/-- What a pre-empted core does before its snapshot is read: accesses are performed in program order, waits are left to execute
again, its cache is written back (09 R233; 10 R269; 05 Table Scheduler.6). -/
def quiesce (s : State) (c : BitVec 10) : State :=
  let s := settleFirst s c (fun _ => true) 4
  let wait := (s.core c).lrwWait
  let s := dropWaits s (.prim c)
  let s := (List.range 7).foldl (fun s t => dropWaits s (.thread c (BitVec.ofNat 3 t))) s
  let s := (dropMisses (dcEmpty s c) c).mapSched fun m => { m with hoists := m.hoists.filter fun h => h.core ≠ c }
  s.mapCore c fun k =>
    { k with
      hoistHeld := none, stopPending := false, lrwWait := none, uiHold := true
      accs := match wait with
        | some a => insertAcc { a with left := 1 } k.accs
        | none => k.accs
      threads := tabMap .reset (fun t th =>
        if t = 7 then th
        else match th.st with
          | .free => th
          -- a PWAIT whose wait is over goes on with its last read
          | .running => if th.lastRead then th else { th with issued := none }
          | .sleep _ => th
          | .pwait _ _ _ => th
          | .depart _ _ _ => th
          | .resume _ => th
          | _ => { th with st := .running, issued := if th.lastRead then th.issued else none }) k.threads }

/-- Cycles in which the copy units write or read a unit's snapshot: 18 µs for sixteen cores of a cluster, 25 µs for a whole quadrant
(05 R122; log entry 4). -/
def snapshotTime (cs : List (BitVec 10)) : Nat :=
  let most (l : List (List (BitVec 10))) : Nat := l.foldl (fun n g => max n g.length) 0
  max (1125 * most (groupBy (fun c => (clusterOf c).toNat) cs)) (25000 * most (groupBy (fun c => (quadOf c).toNat) cs) / 256)

/-- Whether no access of a scavenger of the core is on its way to a bank. -/
def Core.settled (k : Core) : Bool := k.threads.all fun e => e.1 = 7 || e.2.post.isNone

/-- A unit that is to stop: its gangs stop; once all have, and their threads' accesses have been decided, the snapshot is written. -/
def stopUnit (s : State) (id : Nat) (u : UnitStop) : State :=
  let ph : Nat := match (s.occ? id).bind fun o => o.router with
    | some r => r.phaseAt s.cycle
    | none => 0
  -- the router's phase at the stop cycle is kept (07 R162)
  let s := mapUnit s id (u.cores.headD 0) fun w => if w.stage = .stopping s.cycle then { w with phase := ph } else w
  let s := if u.stage = .stopping s.cycle && (s.occ? id).any (·.halted s.cycle) then holdBeats s id else s
  let s := stopForPreempt s u.cores
  if !allStopped s u.cores || u.cores.any (fun c => !(s.core c).settled) then s
  else mapUnit (u.cores.foldl quiesce s) id (u.cores.headD 0) fun w => { w with stage := .snapshot (s.cycle + snapshotTime u.cores) }

/-! ### Kills (05 R125, R128) -/

/-- Jobs of an occurrence, by cluster and slot. -/
def jobsOfOcc (s : State) (id : Nat) : List (BitVec 6 × Nat) :=
  s.clusters.flatMap fun e => (e.2.jobs.filter fun j => j.2.occ = id && j.2.unfinished).map fun j => (BitVec.ofNat 6 e.1, j.1)

/-- Cancel every job of an occurrence. -/
def cancelJobs (s : State) (id : Nat) : State := (jobsOfOcc s id).foldl (fun s j => cancelJob s j.1 j.2) s
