-- ==== Sys2Proof/Machine/Jobs.lean ====
section
/-! DEFINITION. Copy jobs at work: the start, the elements and the end of a job (19 R448-R454; 21 R475; 08 R195; 06 R145). -/

namespace Sys2Proof.Machine

/-! ### Ends (19 R453, R454) -/

/-- A job finishes: its release, its state, its interrupt (R454). -/
def finishJob (s : State) (cl : BitVec 6) (j : Nat) (st : JobState) : State :=
  let x := (s.cluster cl).job j
  let s := if st = .done && x.control.getLsbD 15 then
      releaseAt s (.job cl (BitVec.ofNat 6 j)) (fieldOf x.control 16 3) (jobRelKey cl.toNat x.burgee.toNat) else s
  let s := setJob s cl j { x with st := st, seq := s.cycle, missAt := none, peerTag := none, answer := none }
  jobIrq s x

/-- The fault record of a job (R453). -/
def jobRecord (s : State) (cl : BitVec 6) (j : Nat) (cause : Byte) (addr : Word) : State :=
  let x := (s.cluster cl).job j
  eventRecord s x.ctx 4 cause.toNat (some x.occ)
    (payload2 (x.burgee.toNat + 2 ^ 16 * cl.toNat + 2 ^ 24 * j + 2 ^ 32 * (x.next % 2 ^ 32)) addr.toNat)

/-- A job fails with a cause at an address: its record, then its end without a release. -/
def faultJob (s : State) (cl : BitVec 6) (j : Nat) (cause : Byte) (addr : Word) : State :=
  finishJob (mapJob (jobRecord s cl j cause addr) cl j fun x => { x with cause := cause }) cl j .faulted

/-- The poison of an element is counted (07 R180) and recorded once per job, and the job goes on. -/
def notePoison (s : State) (cl : BitVec 6) (j : Nat) (addr : Word) : State :=
  let s := countUncorr s (quadOfCluster cl)
  if ((s.cluster cl).job j).poisonRec then s
  else mapJob (jobRecord s cl j 0x64 addr) cl j fun x => { x with poisonRec := true }

/-! ### Where an access of a job goes (19 R448, R450) -/

/-- Whether a job is paused by what touches core o: both belong to one unit, and the unit has stopped (05 R105, R123). -/
def jobPaused (s : State) (x : Job) (o : BitVec 10) : Bool :=
  match s.occ? x.occ with
  | none => false
  | some oc => oc.units.any fun u => u.cores.contains o && u.cores.contains x.core &&
      (match u.stage with
       | .stopping _ => preempted s x.core
       | _ => true)

/-- A place that an access of a job names. -/
inductive JobPlace where
  | spad (ps : List Piece)
  | glob (va : Nat)
  | range
  deriving DecidableEq, Repr

/-- A scratchpad piece of a job must lie in the core and outside a queue pool. -/
def jobPieces (s : State) (l : List Piece) : JobPlace :=
  if l.all fun p => p.off.toNat + p.len ≤ 2 ^ 20 && !inPool s p.core p.off.toNat p.len then .spad l else .range

/-- n bytes at a virtual address of the job's context. -/
def virtPlace (s : State) (va : Word) (n : Nat) : JobPlace :=
  if va.toNat ≥ 2 ^ 57 then .range
  else if inAperture va.toNat then
    jobPieces s [{ core := apertureCore va.toNat, off := BitVec.ofNat 20 (apertureOff va.toNat), len := n, pos := 0 }]
  else .glob va.toNat

/-- The scratchpad mode of a code. -/
def spadMode (n : Nat) : Mode := if n = 0 then .loc else if n = 1 then .core else .weave

/-- n bytes at a scratchpad address of the job's issuer; in WEAVE mode a large element lies in words of 8 bytes. -/
def spadPlace (s : State) (x : Job) (mode : Nat) (a : Word) (n : Nat) : JobPlace :=
  let w := if mode = 2 && n > 8 then 8 else n
  match allSome ((List.range (n / w)).map fun i => (spadTarget x.core (spadMode mode) (a + BitVec.ofNat 64 (w * i))).map fun t =>
      { core := t.1, off := t.2, len := w, pos := w * i : Piece }) with
  | some l => jobPieces s l
  | none => .range

/-- What a job's read or write came to: what it read with the places of its poisoned words, a wait, a pause, or a cause. -/
inductive JobRes where
  | ok (v : Nat) (bad : List Nat) (s : State)
  | wait (s : State)
  | pause
  | fault (cause : Byte)
  deriving DecidableEq, Repr

/-- The cause of a refused access. -/
def AccFail.jobCause : AccFail → Byte
  | .nack => 0x62
  | .race _ _ _ => 0x65
  | .uncorr => 0x64

/-- The words of a piece that are poisoned, by their place in the element. -/
def Piece.badWords (s : State) (p : Piece) : List Nat :=
  ((List.range (ceilDiv p.len 8)).filter fun i => tabGet false s.mem.spoison (spadWordKey p.core (p.off.toNat + 8 * i))).map fun i => p.pos / 8 + i

/-- Wait for the translation of va. -/
def jobMiss (s : State) (cl : BitVec 6) (j : Nat) (x : Job) (va : Nat) (kind : AccessKind) (permission : Bool) : JobRes :=
  if x.xfail.isSome then .fault 0x61
  else if domainBusy s x.ctx va then .wait s
  else
    let h := homeSlice s x.ctx va
    match requestMiss s h x.ctx va kind (.job cl (BitVec.ofNat 6 j)) permission with
    | (some e, s) => .wait (mapJob s cl j fun k => { k with missAt := some (h, e) })
    | (none, s) => .wait s

/-- Read n bytes for a job: plain for its data, of acquire kind for its descriptor (R450, R451). -/
def jobRead (s : State) (cl : BitVec 6) (j : Nat) (x : Job) (p : JobPlace) (n : Nat) : JobRes :=
  let a : Ag := .job cl (BitVec.ofNat 6 j)
  match p with
  | .range => .fault 0x63
  | .spad ps =>
    if ps.any (fun q => jobPaused s x q.core) || copyDenied s ps false then .pause
    else match piecesFail s a .read true false ps with
      | some (f, _) => .fault f.jobCause
      | none => .ok (gatherPieces s ps) (ps.flatMap fun q => q.badWords s) s
  | .glob va =>
    if domainBusy s x.ctx va then .wait s
    else match engineLook s x.ctx va .read with
      | .wait _ perm => jobMiss s cl j x va .read perm
      | .ok pa leaf =>
        if (rangeRace s a x.ctx leaf va pa n).isSome then .fault 0x65
        else
          let s := serveLines s x.ctx leaf va pa n
          .ok (leNat (physBytes s pa n)) ((List.range (ceilDiv n 8)).filter fun i => tabGet false s.mem.poison (pa / 8 + i)) s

··········

▸ TRY IT:
Go to the line in the listing above that has "else match engineLook" in it. Set down that line and each one after it, exactly.

▸ TASK RESULT:
    else match engineLook s x.ctx va .read with
      | .wait _ perm => jobMiss s cl j x va .read perm
      | .ok pa leaf =>
        if (rangeRace s a x.ctx leaf va pa n).isSome then .fault 0x65
        else
          let s := serveLines s x.ctx leaf va pa n
          .ok (leNat (physBytes s pa n)) ((List.range (ceilDiv n 8)).filter fun i => tabGet false s.mem.poison (pa / 8 + i)) s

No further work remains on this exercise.